Dans la même rubrique
Responding to Emerging Dissensus: Supranational Instruments & Norms of European Liberal Democracy
RED-SPINEL is a 36-month long, 3.2 million euro, interdisciplinary, international and intersectoral project involving seven higher education institutions: Université libre de Bruxelles, Libera Università Internazionale degli Studi Sociali Guido Carli, Universiteit van Amsterdam, Universitatea Babeș-Bolyai, HEC Paris, Uniwersytet Mikołaja Kopernika w Toruniu and the University of Warwick. They are joined in the consortium by four non-academic partners: Peace Action, Training and Research Institute in Romania, Milieu Consulting, Magyar Helsinki Bizottság / Hungarian Helsinki Committee and Stichting Nederlands Instituut voor Internationale Betrekkingen Clingendael across eight European countries.

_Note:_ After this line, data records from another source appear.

-- ==== Sys2Proof/Machine/Client.lean ====
section
/-! DEFINITION. The client transport (R326 to R337, R690 to R692): sessions of remote clients, their datagrams, staged
data, and the discovery of peers. -/

namespace Sys2Proof.Machine

open Sys2Proof

/-! ## Which datagrams are taken (R329, R357, R689, R692) -/

/-- The trunk serves the address family of a source (R357). -/
def serves (k : ClientTrunk) (addr : Nat) : Bool := if isV4 addr then k.v4 else k.v6

/-- The trunk a datagram arrives on, if its lane's frames are passed on to the client transport (R357, R689, R590). -/
def arrivalTrunk (s : State) (d : Dgram) : Option Nat :=
  match trunkOf s d.lane with
  | none => none
  | some t =>
    if (laneAt s d.lane).cfg.client && serves (trunkAt s t) d.srcAddr && dealerOn s && decide (s.pwr.state < 2) then some t
    else none

/-- A datagram is dropped and counted in FAB_CLIENT_DROP. -/
def dropClient (s : State) : State := { s with fabc := { s.fabc with clientDrop := s.fabc.clientDrop + 1 } }

/-- A datagram is dropped and counted in FAB_TYPE_DROP. -/
def dropType (s : State) : State := { s with fabc := { s.fabc with typeDrop := s.fabc.typeDrop + 1 } }

/-- A frame is dropped on a lane and counted as filtered (R357). -/
def dropFiltered (lane : Nat) (s : State) : State := countLane lane 22 1 s

/-- The client header is one that the module takes (Table 06-10). -/
def headerOk (d : Dgram) : Bool := decide (d.magic = 0x574C ∧ d.version = 1)

/-- A datagram that is not taken for its length: its body is cut short, or its UDP payload exceeds 8,944 bytes (R329). DESIGN CHOICE,
log entry 105: the second is counted in FAB_CLIENT_DROP like the first. -/
def tooShortOrLong (d : Dgram) : Bool := decide (d.body.length < d.bodyLen ∨ 8944 < 32 + d.body.length)

/-- Types that a client sends (Table 06-11). -/
def clientType (k : Nat) : Bool := decide (k ∈ [1, 3, 4, 7, 8])

/-- The client session that a datagram names, open and on the trunk it arrived on (R692). -/
def sessionFor (s : State) (d : Dgram) (t : Nat) : Option Session :=
  match sessFind s d.session with
  | none => none
  | some x => match x.kind with
    | .client => if x.trunk = t then some x else none
    | _ => none

/-- A datagram of a type is handled by `f`, or dropped as R329, R357, R689 and R692 give. -/
def handleDatagram (kind : Nat) (d : Dgram) (f : Session → State → State) (s : State) : State :=
  match arrivalTrunk s d with
  | none => dropFiltered d.lane s
  | some t =>
    if headerOk d = false ∨ clientType d.kind = false then dropType s
    else if tooShortOrLong d then dropClient s
    else if d.kind ≠ kind then s
    else
      match sessionFor s d t with
      | none => dropClient s
      | some x => f x (modSess d.session (fun y => { y with lastAt := now s }) s)

/-- The body a datagram declares. -/
def bodyOf (d : Dgram) : Bytes := d.body.take d.bodyLen

/-! ## OPEN (R299, R335, R417) -/

/-- The answer to an OPEN, kept for repeats: session, status, max_datagram, stage limit. -/
def openWord (session status maxd limit : Nat) : Nat := pack [(0, 64, session), (64, 16, status), (80, 16, maxd), (96, 32, limit)]

/-- OPEN_REPLY (Table 06-11). -/
def sendOpenReply (t addr udp word : Nat) (s : State) : State :=
  sendClient t addr udp 2 false (bits word 63 0) 0 0
    (natBe 2 (bits word 79 64) ++ natBe 2 (bits word 95 80) ++ natBe 4 (bits word 127 96)) none s

/-- Client sessions not released. -/
def clientSessions (s : State) : Nat := (s.sessions.filter (fun p => decide (p.2.kind = .client))).length

/-- What an OPEN is answered with: the status, and the client identity when it is permitted. -/
def openStatus (s : State) (d : Dgram) (t : Nat) : Nat × Nat :=
  let b := bodyOf d
  let maxd := beNat (b.take 2)
  if b.length < 2 ∨ maxd < 512 ∨ 8944 < maxd then (stLength, 0)
  else
    match searchProfile s 1 (addressKey d.srcAddr d.srcPort t) with
    | none => (stDenied, 0)
    | some e =>
      if (ruleOf e.result).permit = false then (stDenied, 0)
      else if (freeCtx s).isNone ∨ s.fab.clientMax ≤ clientSessions s then (stQueue, 0)
      else (stOk, bits e.result 16 1)

/-- A client session is opened (R299, R335). -/
def openClient (d : Dgram) (t client : Nat) (s : State) : State × Nat :=
  match freeCtx s with
  | none => (s, 0)
  | some c =>
    match bindCtx c 0 1 s with
    | (s1, id) =>
      let x : Session := { kind := .client, ctx := c, clientId := client, trunk := t, addr := d.srcAddr, udp := d.srcPort,
                           maxDgram := beNat ((bodyOf d).take 2), lastAt := now s }
      let s2 := openSession id x s1
      ({ s2 with fab := { s2.fab with owners := tput s2.fab.owners id client } }, id)

/-- CLIENT_OPEN (R335): a repeated nonce gets the same reply; otherwise the OPEN is answered afresh. -/
def execClientOpen (d : Dgram) (s : State) : R :=
  whenRunning (fun s =>
    match arrivalTrunk s d with
    | none => dropFiltered d.lane s
    | some t =>
      if headerOk d = false ∨ clientType d.kind = false then dropType s
      else if tooShortOrLong d then dropClient s
      else if d.kind ≠ 1 then s
      else
        let recent := s.fab.openAnswers.filter (fun a => decide (now s ≤ a.2.2.2.1 + 10000000000))
        match recent.find? (fun a => decide (a.1 = d.srcAddr ∧ a.2.1 = d.srcPort ∧ a.2.2.1 = d.wordA)) with
        | some a => sendOpenReply t d.srcAddr d.srcPort a.2.2.2.2 { s with fab := { s.fab with openAnswers := recent } }
        | none =>
          let s0 := countSearch 1 (addressKey d.srcAddr d.srcPort t) s
          match openStatus s d t with
          | (st, client) =>
            let r := if st = stOk then openClient d t client s0 else (s0, 0)
            let word := if st = stOk then openWord r.2 st (beNat ((bodyOf d).take 2)) (s.fab.stageMib * 1048576)
              else openWord 0 st 0 0
            let s1 := r.1
            sendOpenReply t d.srcAddr d.srcPort word
              { s1 with fab := { s1.fab with openAnswers := recent ++ [(d.srcAddr, d.srcPort, d.wordA, now s, word)] } }) s

/-! ## COMMAND, STAGE, WITHDRAW (R331, R332, R336) -/

/-- A trick header that arrives after a WITHDRAW named one of its members is withdrawn with all of them (R171). -/
def withdrawnTrick (x : Session) (seq : Nat) (c : Cmd) : Bool :=
  decide (c.opcode = 0x10) && !c.short && (later seq x.next || decide (seq = x.next)) &&
  (List.range (trickCount c)).any (fun i => wasWithdrawn x (seqAdd seq (i + 1)))

/-- A stage that a command names keeps for stage_idle_ms more (R332). -/
def touchStage (id handle : Nat) (s : State) : State :=
  { s with fab := { s.fab with stages := s.fab.stages.map (fun p =>
      if p.1 = id ∧ p.2.handle = handle then (p.1, { p.2 with at_ := now s }) else p) } }

/-- CLIENT_COMMAND (R331, Table 03-8). -/
def execClientCommand (d : Dgram) (s : State) : R :=
  whenRunning (handleDatagram 3 d (fun x s =>
    let c := clientCmd (bodyOf d)
    let s1 := countTaken (if carriesData c.opcode ∧ c.stage ≠ 0 then touchStage d.session c.stage s else s)
    if withdrawnTrick x d.sequence c then
      answer d.session d.sequence stWithdrawn 0 0 (passWithdrawn d.session
        (each (withdrawOne d.session) ((List.range (trickCount c + 1)).map (seqAdd d.sequence)) s1))
    else arriveSeq d.session d.sequence x c s1)) s

/-- Bytes of `seg` from `off` on, put among staged bytes. -/
def stagePut (bytes : Tbl Byte) (off : Nat) : Bytes → Tbl Byte
  | [] => bytes
  | b :: t => stagePut (tput bytes off b) (off + 1) t

/-- Staged bytes of a session (R332). -/
def stagedBytes (s : State) (id : Nat) : Nat :=
  sumOf (fun p => if p.1 = id then p.2.bytes.length else 0) s.fab.stages

/-- A segment joins its stage, or is dropped and counted when the session would hold too much (R332). -/
def takeSegment (d : Dgram) (s : State) : State :=
  let seg := bodyOf d
  let old := match s.fab.stages.find? (fun p => decide (p.1 = d.session ∧ p.2.handle = d.wordA)) with
    | some p => p.2
    | none => { handle := d.wordA, at_ := now s }
  let bytes := stagePut old.bytes d.wordB seg
  let new : Stage := { old with bytes := bytes, at_ := now s, total := if d.final then some (d.wordB + seg.length) else old.total }
  if s.fab.stageMib * 1048576 < stagedBytes s d.session + (bytes.length - old.bytes.length) then
    { s with fabc := { s.fabc with stageDrop := s.fabc.stageDrop + 1 } }
  else
    { s with fab := { s.fab with
        stages := s.fab.stages.filter (fun p => !decide (p.1 = d.session ∧ p.2.handle = d.wordA)) ++ [(d.session, new)] } }

/-- CLIENT_STAGE (R332). -/
def execClientStage (d : Dgram) (s : State) : R :=
  whenRunning (handleDatagram 4 d (fun _ => takeSegment d)) s

/-- CLIENT_WITHDRAW (R168 to R172, R336). -/
def execClientWithdraw (d : Dgram) (s : State) : R :=
  whenRunning (handleDatagram 7 d (withdraw d.session d.sequence)) s

/-- STAGE_IDLE_EXPIRY (R332): a stage not named for stage_idle_ms is freed. -/
def execStageIdleExpiry (session handle : Nat) (s : State) : R :=
  whenRunning (fun s =>
    match s.fab.stages.find? (fun p => decide (p.1 = session ∧ p.2.handle = handle)) with
    | none => s
    | some p => guard (decide (p.2.at_ + s.fab.stageIdleMs * 1000000 ≤ now s))
        (fun s => { s with fab := { s.fab with stages := s.fab.stages.erase p } }) s) s

/-! ## CLOSE (R337) -/

/-- CLOSE_REPLY (Table 06-11). -/
def sendCloseReply (t addr udp session highest mark : Nat) (s : State) : State :=
  sendClient t addr udp 9 false session 0 0 (natBe 4 highest ++ natBe 4 mark) none s

/-- CLIENT_CLOSE (R337): the draining point of the session; a repeated CLOSE of a session just released gets its reply
again. -/
def execClientClose (d : Dgram) (s : State) : R :=
  whenRunning (fun s =>
    let again := s.fab.closeAnswers.find? (fun a => decide (a.1 = d.session ∧ a.2.1 = d.srcAddr ∧ a.2.2.1 = d.srcPort ∧
      now s ≤ a.2.2.2.1 + 10000000000))
    match arrivalTrunk s d, again, sessFind s d.session with
    | some t, some a, none =>
      if headerOk d ∧ d.kind = 8 ∧ tooShortOrLong d = false then
        sendCloseReply t d.srcAddr d.srcPort d.session a.2.2.2.2.1 a.2.2.2.2.2 s
      else handleDatagram 8 d (fun _ s => s) s
    | _, _, _ =>
      handleDatagram 8 d (fun x s =>
        if x.draining then s
        else modSess d.session (fun y => { y with closer := some (d.srcAddr, d.srcPort) }) (drain d.session s)) s) s

/-- CLIENT_CLOSE_COMPLETE (R337): no command is in flight; CLOSE_REPLY is sent and the session released. -/
def execClientCloseComplete (session : Nat) (s : State) : R :=
  whenRunning (fun s =>
    match sessFind s session with
    | none => s
    | some x =>
      match x.kind, x.closer with
      | .client, some (a, u) => guard (x.draining && (inflightOf s session).isEmpty) (fun s =>
          let w := watermark s session x
          let s1 := releaseSession session (sendCloseReply x.trunk a u session x.highest w s)
          let recent := s1.fab.closeAnswers.filter (fun y => decide (now s ≤ y.2.2.2.1 + 10000000000))
          { s1 with fab := { s1.fab with closeAnswers := recent ++ [(session, a, u, now s, x.highest, w)] } }) s
      | _, _ => s) s

/-- CLIENT_SESSION_IDLE (R337): released after session_idle_s without a datagram and without a command in flight. -/
def execClientSessionIdle (session : Nat) (s : State) : R :=
  whenRunning (fun s =>
    match sessFind s session with
    | none => s
    | some x =>
      match x.kind with
      | .client => guard (decide (s.fab.idleS ≠ 0 ∧ x.lastAt + s.fab.idleS * 1000000000 ≤ now s) &&
          (inflightOf s session).isEmpty && !x.draining)
          (fun s => releaseSession session (drain session s)) s
      | _ => s) s

/-! ## Drops and discovery -/

/-- CLIENT_DATAGRAM_DROP (R329, R692): a datagram that no other row takes is dropped and counted. -/
def execClientDatagramDrop (d : Dgram) (s : State) : R :=
  whenRunning (fun s =>
    if d.kind = 1 then
      (if headerOk d = false then dropType s else if tooShortOrLong d then dropClient s else s)
    else handleDatagram d.kind d (fun _ s => s) s) s

/-- CLIENT_FRAME_FILTERED (R357): a frame that a client lane does not pass on. -/
def execClientFrameFiltered (lane : Nat) (s : State) : R :=
  whenRunning (guard (laneAt s lane).cfg.client (dropFiltered lane)) s

/-- The address in the form the trunk keeps peers in: IPv4 as IPv4-mapped. -/
def mappedAddr (v6 : Bool) (a : Nat) : Nat := if v6 then a else 0xFFFF * 2 ^ 32 + a % 2 ^ 32

/-- NEIGHBOUR_DISCOVERY (R326): the fabric cores answer for the trunk's address, and learn where the sender is. -/
def execNeighbourDiscovery (lane : Nat) (v6 : Bool) (target sender senderMac : Nat) (s : State) : R :=
  whenRunning (fun s =>
    match trunkOf s lane with
    | none => s
    | some t =>
      let k := trunkAt s t
      let mine := if v6 then k.v6 && decide (target = k.addr6) else k.v4 && decide (target = k.addr4)
      if mine = false ∨ inActivation s then s
      else
        let a := mappedAddr v6 sender
        queueFrame lane (neighbourAnswer s lane v6 target sender senderMac)
          (setTrunk t { k with peers := k.peers.filter (fun p => decide (p.1 ≠ a)) ++ [(a, senderMac)] } s)) s

/-- CLIENT_COMPLETION_DISCARD (R690): datagrams that found no lane in their trunk are discarded and counted. -/
def execClientCompletionDiscard (trunk : Nat) (s : State) : R :=
  whenRunning (fun s =>
    let k := trunkAt s trunk
    { setTrunk trunk { k with waiting := [] } s with
      fabc := { s.fabc with clientDrop := s.fabc.clientDrop + k.waiting.length } }) s

end Sys2Proof.Machine
end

The project obtained an outstanding 14/15 evaluation score and was praised for its ambitious theoretical and innovative aims as well as for the quality of the consortium membership and the research agenda that it establishes.
RED-SPINEL, submitted in the call HORIZON-CL2-2021-DEMOCRACY-01-01, is the second project obtained this year by the IEE-ULB, recently selected as Jean Monnet Centre of Excellence, with the project EUqualis.
Unpacking dissensus around liberal democracy
RED-SPINEL analyses the changing nature of dissensus surrounding liberal democracy and its implications for EU supranational policy instruments. It will unpack the inter-connected drivers of contemporary dissensus surrounding liberal democracy.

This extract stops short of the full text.